English 521:
Composition Theory and Pedagogy


General Information

Fall, 1999
Thursday, 7:15 p.m. - 10:05 p.m.
Humanities Building 110

Instructor: Professor Robert Yagelski (http://www.albany.edu/~rpy95/index.html)
Office: Humanities 140 (Writing Center)
Telephone: 518-442-4064
Email: rpy95@cnsvax.albany.edu
Office Hours: TW 1:00 - 2:00, and by appointment
English Department: 518-442-4055


Course Description

English 521 is a course that ostensibly introduces you to the area or "field" of English Studies usually referred to as Rhetoric and Composition or Composition Studies. Accordingly, part of the agenda of this course is to encourage you to define what "Composition" is (not a straightforward task) and to examine your own participation in that field as a teacher, scholar, researcher, and writer; similarly, the course is intended to provide you with ways of participating in that field. Through varied readings and in-class activities, the course will explore some of the important issues, problems, discourses, activities, and questions around which the field has organized itself. This project of defining the field inevitably begins with questions about the nature of writing (and rhetoric) and writing instruction; it will lead as well to questions about the purposes of literacy education and the role of writing in students' lives. Ultimately, however, this course is about the teaching of literacy at all levels and the myriad ways in which the teaching of writing is understood and enacted. Our agenda thus will focus to a great extent on trying to answer questions about how best (or even whether) to teach writing. (See requirements for details about assignments and course activities.)

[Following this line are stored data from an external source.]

/-- Ring j of the record at o. -/
def ringOk1 (s : State) (a o rank j : Nat) : Bool :=
  let p := imP s a
  let e := fun k => im s a (o + 16 + 4 * (j * p + k)) 4
  let order := (List.range p).map (fun k => e k % 65536)
  let k := order.idxOf rank
  let port := e k / 65536 % 32
  (List.range p).all (fun k => decide (e k < 2 ^ 21)) && isPerm order p &&
  (decide (p = 1) ||
    (decide (imFarIndex s a port = imRank s a (order.getD ((k + 1) % p) 0)) && inService s port))

/-- n records back to back from o. -/
def ringRecordsOk (s : State) (a rank : Nat) : Nat → Nat → Bool
  | 0, _ => true
  | n + 1, o =>
    let nr := im s a (o + 4) 1
    decide (1 ≤ nr ∧ nr ≤ 16 ∧ im s a (o + 8) 4 = imP s a) && imZero s a (o + 5) 3 && imZero s a (o + 12) 4 &&
    (List.range nr).all (ringOk1 s a o rank) && ringRecordsOk s a rank n (o + 16 + 4 * nr * imP s a)

def ringsOk (s : State) (a rank : Nat) : Bool := ringRecordsOk s a rank (sect s a 0xB).1 (sect s a 0xB).2

/-! Threads, Crane bindings and regions (section 0x0D, R66, R94, R99): after the thread entries, one TUG_CQ_BIND word for
each module Crane, then a TUG_REGION_BASE and a TUG_REGION_LIMIT word for each region (DESIGN CHOICE, assumption 15). -/

def threadOff (s : State) (a k : Nat) : Nat := (sect s a 0xD).2 + 16 * k
def bindWord (s : State) (a c : Nat) : Nat := im s a (threadOff s a (sect s a 0xD).1 + 8 * c) 8
def regionWord (s : State) (a n half : Nat) : Nat := im s a (threadOff s a (sect s a 0xD).1 + 128 + 16 * n + 8 * half) 8

/-- A job thread of the module. -/
def jobThreadIx (t : Nat) : Bool := decide (t < 512) && isJobThread t

def threadsOk (s : State) (a : Nat) : Bool :=
  let n := (sect s a 0xD).1
  (List.range n).all (fun k => jobThreadIx (im s a (threadOff s a k) 2) && imZero s a (threadOff s a k + 2) 6) &&
  decide ((List.range n).map (fun k => im s a (threadOff s a k) 2)).Nodup &&
  (List.range 16).all (fun c =>
    decide (bindWord s a c / 2 ^ 15 % 2 = 0) || jobThreadIx (bindWord s a c % 512))

/-- First and last byte of region n of the image, and whether it is enabled, readable and writable. -/
def regionBase (s : State) (a n : Nat) : Nat := regionWord s a n 0 / 4096 % 2 ^ 36 * 4096
def regionEnd (s : State) (a n : Nat) : Nat := regionWord s a n 1 / 4096 % 2 ^ 36 * 4096 + 4096
def regionBit (s : State) (a n b : Nat) : Bool := decide (regionWord s a n 0 / 2 ^ b % 2 = 1)

/-- Every enabled region lies in populated windows, outside the reserved areas (R278, R367). -/
def imRegionsOk (s : State) (a : Nat) : Bool :=
  (List.range 16).all (fun n => !regionBit s a n 3 ||
    (decide (regionBase s a n < regionEnd s a n) && populatedRange s (regionBase s a n) (regionEnd s a n - regionBase s a n) &&
      !touchesReserved (regionBase s a n) (regionEnd s a n - regionBase s a n)))
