-- ==== Sys2Proof/Machine/Quay.lean ====
section
/-! DEFINITION. The Quays: links, cells, retry, streams and combining (R303 to R328, Tables 11-2 to 11-9). The staging buffers'
capacities bound time only and are not modelled. -/

namespace Sys2Proof.Machine

/-! Links and lanes. -/

/-- A port trains only while it is enabled (Table 11-12). -/
def execPortSignalDetect (p : PortIx) (lanes : Nat) (s : State) : Out :=
  whenever (flag s (F.quayExpectEn p.val) && decide (portState s p.val = 0 ∧ 8 ≤ lanes)) (setPortState s p.val 1) s

/-- An IDENT cell waits on a port (R306). -/
def queueIdent (s : State) (p : Nat) : State := queueCell s p (mkCell 4 (identPayload s p))

/-- The port enters IDENT with fresh link sequence numbers, and sends an IDENT. -/
def enterIdent (s : State) (p : Nat) : State :=
  let s := setPort s p { port s p with
    txSeq := 0, rxSeq := 0, replay := [], reorder := [], waiting := [], lastTx := [], tseq := 0, lastTime := none }
  queueIdent (setPortState s p 2) p

def execTrainingComplete (p : PortIx) (fecLocked : Bool) (s : State) : Out :=
  whenever (decide (portState s p.val = 1) && fecLocked) (enterIdent s p.val) s

/-- A port that is neither failed nor disabled loses its link (Table 11-2). -/
def execLinkLoss (p : PortIx) (s : State) : Out :=
  whenever (decide (1 ≤ portState s p.val ∧ portState s p.val ≤ 4))
    (leftService (inService s p.val) (enterDown s p.val) p.val) s

/-- States that exchange IDENT and LINK cells. -/
def identState (s : State) (p : Nat) : Bool := decide (portState s p = 2 ∨ portState s p = 4)
/-- States that carry LINK cells. -/
def linkState (s : State) (p : Nat) : Bool := decide (2 ≤ portState s p ∧ portState s p ≤ 4) && !(port s p).retraining

def execIdentSend (p : PortIx) (s : State) : Out := whenever (identState s p.val) (queueIdent s p.val) s

/-- A lane switch: the lane is left out, counted as a corrected error, and the link retrains (R303, R304). -/
def switchLane (s : State) (p lane : Nat) : State :=
  let s := fput (fput s (F.quayPortStateLaneOut p) lane) (F.quayPortStateSpareIn p) 1
  let s := corrected (fcount s (F.quayPortCntLaneSwitches p) 1)
  foundLane (setPort s p { port s p with retraining := true }) p lane

/-- A lane in use shows a fault: the healthy spare takes over once; a further fault, or one without a healthy spare, fails
the port. -/
def execLaneFault (p : PortIx) (lane : Fin 9) (_sign : LaneSign) (spareHealthy : Bool) (s : State) : Out :=
  whenever (decide (1 ≤ portState s p.val ∧ portState s p.val ≤ 4) && decide (fget s (F.quayPortStateLaneOut p.val) ≠ lane.val))
    (if !flag s (F.quayPortStateSpareIn p.val) && spareHealthy then switchLane s p.val lane.val else enterFailed s p.val) s

def execLaneSwitchRetrainComplete (p : PortIx) (s : State) : Out :=
  whenever (port s p.val).retraining (setPort s p.val { port s p.val with retraining := false }) s

/-! Sending (R309 to R313). -/

def isReplay (c : Cell) : Bool := c.flags.getLsbD 2

/-- Transmit priority, 1 highest. -/
def priority (c : Cell) : Nat :=
  if isReplay c then 3
  else if c.typ = 5 then 1 else if c.typ = 3 then 2 else if c.typ = 4 then 4 else if c.typ = 2 then 5 else 6

/-- A port in a state may carry a cell. -/
def carries (s : State) (p : Nat) (c : Cell) : Bool :=
  !(port s p).retraining && (inService s p || (identState s p && decide (c.typ = 4 ∨ c.typ = 5)))

/-- A cell may leave now: a new numbered cell needs room in the replay buffer of 1,024. -/
def maySend (s : State) (p : Nat) (c : Cell) : Bool :=
  carries s p c && (isReplay c || !numbered c || decide ((port s p).replay.length < 1024))

/-- The waiting cell of highest priority that may leave, the first of equals. -/
def bestWaiting (s : State) (p : Nat) : Option Cell :=
  ((port s p).waiting.filter (maySend s p)).foldl (fun b c =>
    match b with
    | none => some c
    | some x => if priority c < priority x then some c else some x) none

def removeFirst (c : Cell) : List Cell → List Cell
  | [] => []
  | x :: rest => if x = c then rest else x :: removeFirst c rest

/-- lseq of the last cell accepted in order from the far end. -/
def ackOf (x : Port) : BitVec 32 := x.rxSeq - 1

/-- A cell leaves with the acknowledgement of its trailer: a new numbered one takes its link sequence number and enters the
replay buffer, a TIME cell is stamped, and a LINK cell names the next link sequence number (assumption 85). -/
def sendCell (s : State) (p : Nat) (c : Cell) : State :=
  let x := port s p
  let c := { c with ack := ackOf x }
  if isReplay c then
    let s := setPort s p { x with lastTx := wireOf c }
    countEvent (corrected (fcount s (F.quayPortCntReplays p) 1)) 3 p 3 1 0
  else if numbered c then
    let c := { c with lseq := x.txSeq }
    let s := setPort s p { x with lastTx := wireOf c, txSeq := x.txSeq + 1, replay := x.replay ++ [(c, 0)] }
    if c.typ = 1 then countLatency (countEvent s 3 p 1 1 0) 5 p 0 else s
  else if c.typ = 2 then
    let c := { c with payload := timePayload (timeCellOf s p (leavingPs s)) }
    tookFree (setPort s p { x with lastTx := wireOf c, tseq := x.tseq + 1 }) 1
  else setPort s p { x with lastTx := wireOf { c with lseq := x.txSeq } }

/-! Streams (R321, Table 11-8). -/

def streamAddr (s : State) (stream : Nat) : Nat := fget s F.quaySdtBase * 128 + 128 * stream
def streamDesc (s : State) (stream : Nat) : List Byte := readBytes s (streamAddr s stream) 128

/-- Fields of a descriptor. -/
def sdMode (d : List Byte) : Nat := at_ d 0 1
def sdFinal (d : List Byte) : Bool := decide (at_ d 1 1 % 2 = 1)
def sdDeliver (d : List Byte) : Bool := decide (at_ d 1 1 / 2 % 2 = 1)
def sdGated (d : List Byte) : Bool := decide (at_ d 1 1 / 4 % 2 = 1)
def sdLinear (d : List Byte) : Bool := decide (at_ d 1 1 / 8 % 2 = 1)
def sdBlk (d : List Byte) : Nat := blkSize (at_ d 2 1)
def sdElems (d : List Byte) : Nat := at_ d 8 4
def sdRuns (d : List Byte) : Nat := at_ d 0xC 4
/-- The 8-bit modes. -/
def sd8 (d : List Byte) : Bool := decide (sdMode d = 3 ∨ sdMode d = 5)

/-- The low 16 bits of a stream's run count on this module. -/
def runOf (s : State) (stream : Nat) : BitVec 16 := BitVec.ofNat 16 (sdRuns (streamDesc s stream))

/-- A run completed: one more run of the stream on this module. -/
def addRun (s : State) (stream : Nat) : State :=
  writeNat s (streamAddr s stream + 0xC) 4 (sdRuns (streamDesc s stream) + 1)

/-- The n bytes from an address, or the address alone where nothing of it is used, lie in Berths of the die that carries the
port. -/
def onDie (p a n : Nat) : Bool := decide (a / dieBytes = p / 16 ∧ (a + (n - 1)) / dieBytes = p / 16)

/-- The descriptor obeys Table 11-8 and R324. -/
def descriptorOk (d : List Byte) (p : Nat) : Bool :=
  decide (sdMode d ≤ 6 ∧ at_ d 1 1 < 16 ∧ at_ d 2 1 < 4 ∧ at_ d 3 1 = 0 ∧ at_ d 0x3F 1 = 0 ∧ at_ d 0x64 28 = 0) &&
  (decide (sdMode d < 3) ||
    (decide (at_ d 0x28 8 % 64 = 0) && (!sd8 d || decide (sdElems d % sdBlk d = 0)) &&
     (!sdGated d || decide (at_ d 0x48 8 % 8 = 0)) &&
     (sdLinear d || decide (1 ≤ at_ d 0x44 2 ∧ at_ d 0x44 2 ≤ 1024 ∧ 1 ≤ at_ d 0x46 2 ∧ at_ d 0x46 2 ≤ 1024)) &&
     onDie p (at_ d 0x10 8) (if sd8 d then sdElems d else 4 * sdElems d) &&
     onDie p (at_ d 0x18 8) (if sd8 d then sdElems d / sdBlk d else 1) &&
     onDie p (at_ d 0x20 8) (if sdFinal d then 4 * sdElems d else 1) &&
     onDie p (at_ d 0x28 8) 64))

/-- Element e of a run is phantom (R323). -/
def phantom (d : List Byte) (e : Nat) : Bool :=
  if sdLinear d then decide (at_ d 0x60 4 ≠ 0 ∧ at_ d 0x60 4 ≤ e)
  else decide (at_ d 0x44 2 ≤ e / 1024 ∨ at_ d 0x46 2 ≤ e % 1024)
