-- ==== Sys2Proof/Machine/Update.lean ====
section
/-! DEFINITION. The update units and the Ledger (R248 to R251, R254 to R257, R259, R261 to R267, R268, R391, R392). Every arithmetic
result inside an update unit is rounded to binary64 by round-to-odd. The operations read the live slot and the retained gradient
where they lie and write the shadow slot there: the moves between the Hold or the Warehouse and the Berths are not shown
(DESIGN CHOICE, assumption 81). -/

namespace Sys2Proof.Machine

/-! Operations outstanding. -/

def updOps (s : State) (d : Die) : List UpdOp := if d.val = 0 then s.ledger.upd0 else s.ledger.upd1
def setUpd (s : State) (d : Die) (l : List UpdOp) : State :=
  if d.val = 0 then { s with ledger := { s.ledger with upd0 := l } } else { s with ledger := { s.ledger with upd1 := l } }
def updHeld (s : State) (d : Die) : List Nat := if d.val = 0 then s.ledger.held0 else s.ledger.held1
def setUpdHeld (s : State) (d : Die) (l : List Nat) : State :=
  if d.val = 0 then { s with ledger := { s.ledger with held0 := l } } else { s with ledger := { s.ledger with held1 := l } }

/-- A write of LEDGER_UPD: issued, or held while 16 operations of the die are outstanding (R268). -/
def issueUpd (s : State) (d : Die) (desc : Nat) : State :=
  let s := fput s (F.ledgerUpdDesc d.val) (desc / 64)
  if (updOps s d).length < 16 ∧ updHeld s d = [] then setUpd s d (updOps s d ++ [⟨desc, false⟩])
  else setUpdHeld s d (updHeld s d ++ [desc])

def execLedgerUpdRelease (d : Die) (s : State) : Out :=
  match updHeld s d with
  | [] => turnedAway s
  | x :: rest =>
    whenever (decide ((updOps s d).length < 16)) (setUpdHeld (setUpd s d (updOps s d ++ [⟨x, false⟩])) d rest) s

/-- The first operation not yet carried out is marked so. -/
def doneFirst : List UpdOp → List UpdOp
  | [] => []
  | u :: rest => if u.done then u :: doneFirst rest else { u with done := true } :: rest

def undone (s : State) (d : Die) : Nat := ((updOps s d).filter (fun u => !u.done)).length

/-- An operation of a die carried out: its writes, and its turn in the issue order. -/
def carryOut (d : Die) (t s : State) : Out :=
  whenever (decide (0 < undone s d)) (spendFree (setUpd t d (doneFirst (updOps s d)))) s

/-- Operations retire in issue order (R248). -/
def execUpdateOpRetire (d : Die) (s : State) : Out :=
  match updOps s d with
  | [] => turnedAway s
  | u :: rest =>
    let f := if d.val = 0 then F.ledgerDoneDone0 else F.ledgerDoneDone1
    whenever u.done (countEvent (fput (setUpd s d rest) f (fget s f + 1)) 6 d.val 2 1 0) s

/-! GPACK (R250, R251). Panels are 1,024 × 1,024, row-major; elements beyond the valid extent are phantom (R244). -/

def panelIdx (r c : Nat) : Nat := r * 1024 + c

def bfAt (s : State) (a : Nat) : Num := decode bf16 (srcNat s a 2)

/-- The panel that a GPACK packs: of a trained layer, owned by any module. -/
def gpackPanel (s : State) (o : GpackOp) : Option Panel :=
  match layerOf s o.layer.toNat with
  | none => none
  | some l =>
    if lyFrozen l = false ∧ o.f.toNat < lyFG l ∧ o.g.toNat < lyFA l then
      some ⟨l, firstPanel s l + o.f.toNat * lyFA l + o.g.toNat, o.f.toNat, o.g.toNat⟩
    else none

/-- The gradient element number of element (r, c) of a panel (R250, R252). -/
def gradElem (pn : Panel) (r c : Nat) : Nat := (1024 * pn.f + r) * pn.layer.dc + 1024 * pn.g + c

def panelResidual (pn : Panel) : Nat := residualAddr pn.layer pn.f pn.g

/-- u of one element. -/
def gpackU (s : State) (o : GpackOp) (pn : Panel) (r c : Nat) : Num :=
  rto32 (nadd (src32 s (o.x.toNat + 4 * panelIdx r c))
    (if lyEfEn pn.layer then bfAt s (panelResidual pn + 2 * panelIdx r c) else nzero))

/-- The draw of one element (R158, R161). -/
def gpackRnd (s : State) (o : GpackOp) (pn : Panel) (r c : Nat) : Rnd :=
  .stoch (drawLow16 (draw s.job.seed (keyWord o.step (BitVec.ofNat 16 pn.layer.num) 0x8002#16) 1 (gradElem pn r c)))

/-- A valid row as elements for the converter. -/
def gpackRow (s : State) (o : GpackOp) (pn : Panel) (r : Nat) : List CElem :=
  (List.range (panelCols pn)).map (fun c => ⟨gpackU s o pn r c, false, panelIdx r c, gpackRnd s o pn r c⟩)

/-- Bytes padded to a length. -/
def zeroPad (n : Nat) (bs : List Byte) : List Byte := bs ++ List.replicate (n - bs.length) 0#8

/-- The converted rows from r on: E8 bytes, codes and counts. -/
def packRows (g : Bool) (b : Nat) (row : Nat → List CElem) : List Nat → Nsr → List Byte × List Byte × Nsr
  | [], n => ([], [], n)
  | r :: rest, n =>
    let (es, cs, n1) := convBlocks g b (chunks b 1024 (row r)) n
    let (es', cs', n2) := packRows g b row rest n1
    (zeroPad (1024 / b) es ++ es', zeroPad 1024 cs ++ cs', n2)

/-- Element (r, c) of a panel is valid. -/
def validAt (pn : Panel) (r c : Nat) : Bool := decide (r < panelRows pn ∧ c < panelCols pn)

/-- The residual of one element after its code. -/
def newResidual (u : Num) (e8 code : Byte) : Num := rtoBf (nsub u (scaled8 true e8 code))

def residualBytes (s : State) (o : GpackOp) (pn : Panel) (es cs : List Byte) : List Byte :=
  (List.range 1048576).flatMap (fun i =>
    if validAt pn (i / 1024) (i % 1024) then
      bytesOfNat 2 (encode bf16 (newResidual (gpackU s o pn (i / 1024) (i % 1024))
        (es.getD (i / lyBlkGrad pn.layer) 0) (cs.getD i 0)))
    else [0#8, 0#8])

/-- With ef_en set e_new replaces e_old at the residual address of the layer table, once the securing streams of the step before
have read it (R251, R392). -/
def execGpack (o : GpackOp) (s : State) : Out :=
  match gpackPanel s o with
  | none => turnedAway s
  | some pn =>
    let b := lyBlkGrad pn.layer
    let ef := lyEfEn pn.layer
    let (es, cs, n) := packRows true b (gpackRow s o pn) (List.range (panelRows pn)) {}
    let es := zeroPad (1048576 / b) es
    let cs := zeroPad 1048576 cs
    let t := consumeAll s 4 o.die.val ([(o.x.toNat, 4194304)] ++ (if ef then [(panelResidual pn, 2097152)] else []))
    let t := putMem (putMem t o.codes.toNat cs) o.scales.toNat es
    let t := if ef then putMem t (panelResidual pn) (residualBytes s o pn es cs) else t
    if jobLive s && (!ef || decide (o.step = 0) || secureRead s (o.step.toNat - 1)) then
      carryOut o.die (putMem t o.nsr.toNat (nsrBytes n 1 false true false false 0)) s
    else turnedAway s

/-! Preconditioning (R255, Table 09-1). -/

/-- The root of one side of a panel as an update of step st reads it: where its record lies and, for a sketch, the row of U at
which the panel's range begins. A module that owns the factor reads its own set, another one its replica; of the two of the
pair, the one whose gen is that of the step (R215, R247). -/
def sideRoot (s : State) (pn : Panel) (g : Bool) (st : Nat) : Option (Nat × Nat) :=
  let l := pn.layer
  let x := sideFactor pn g
  let n := (ownedFactors s l).idxOf x
  if (factorRecord s l x).isSome then
    ([l.set0, l.set1].find? (fun a => decide (readNat s (a + 4) 4 = genOfStep l st))).map (fun a =>
      (a + rootOff s l n, 1024 * (if g then pn.f else pn.g)))
  else
    ([0, 1].find? (fun i => decide (readNat s (replicaAddr s pn g i) 4 = genOfStep l st))).map (fun i => (replicaAddr s pn g i + 64, 0))

/-- Element (i, j) of a facet root's stored tiles, the lower ones read as transposes (R219, R239). -/
def rootElem (s : State) (a n i j : Nat) : Num × Num :=
  let (i, j) := if i / 128 ≤ j / 128 then (i, j) else (j, i)
  let p := a + 0x40 + 65536 * packedTile (nbOf n) (i / 128) (j / 128) + 256 * (i % 128) + 2 * ((j % 128 + 128 - i % 128) % 128)
  if i < n ∧ j < n then (bfAt s p, bfAt s (p + 32768)) else (nzero, nzero)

Organization of the Course

Although the course requirements and schedule on this web site imply a relatively rigid structure for this course, it is also intended to be flexible enough to address your most pressing questions and respond to the interests that you bring to this course as a writer, student, teacher, and scholar. Accordingly, the course is loosely organized around three main segments, each of which focuses on a broad set of questions related to the nature of writing, the teaching of writing, and the discipline of rhetoric and composition. Within each segment, the assignments and the in-class activities and discussions will (as much as possible) facilitate our exploration of those questions. You will be asked to complete a number of readings, but the design is intended to be flexible enough to include (or exclude) readings based on the questions/issues you most want to explore. Similarly, the writing assignments are intended to enable you to explore those same issues that most concern or interest you. The nature of this structure is such that a great deal will depend upon your input and participation; you are in effect being asked to help build this course. Inevitably, this approach will mean that we will "miss" some aspects of "composition theory" and focus on others. But the advantage is the possibility of a more extensive and focused inquiry on your part into the kinds of questions/issues around which the discipline of Composition and Rhetoric is built.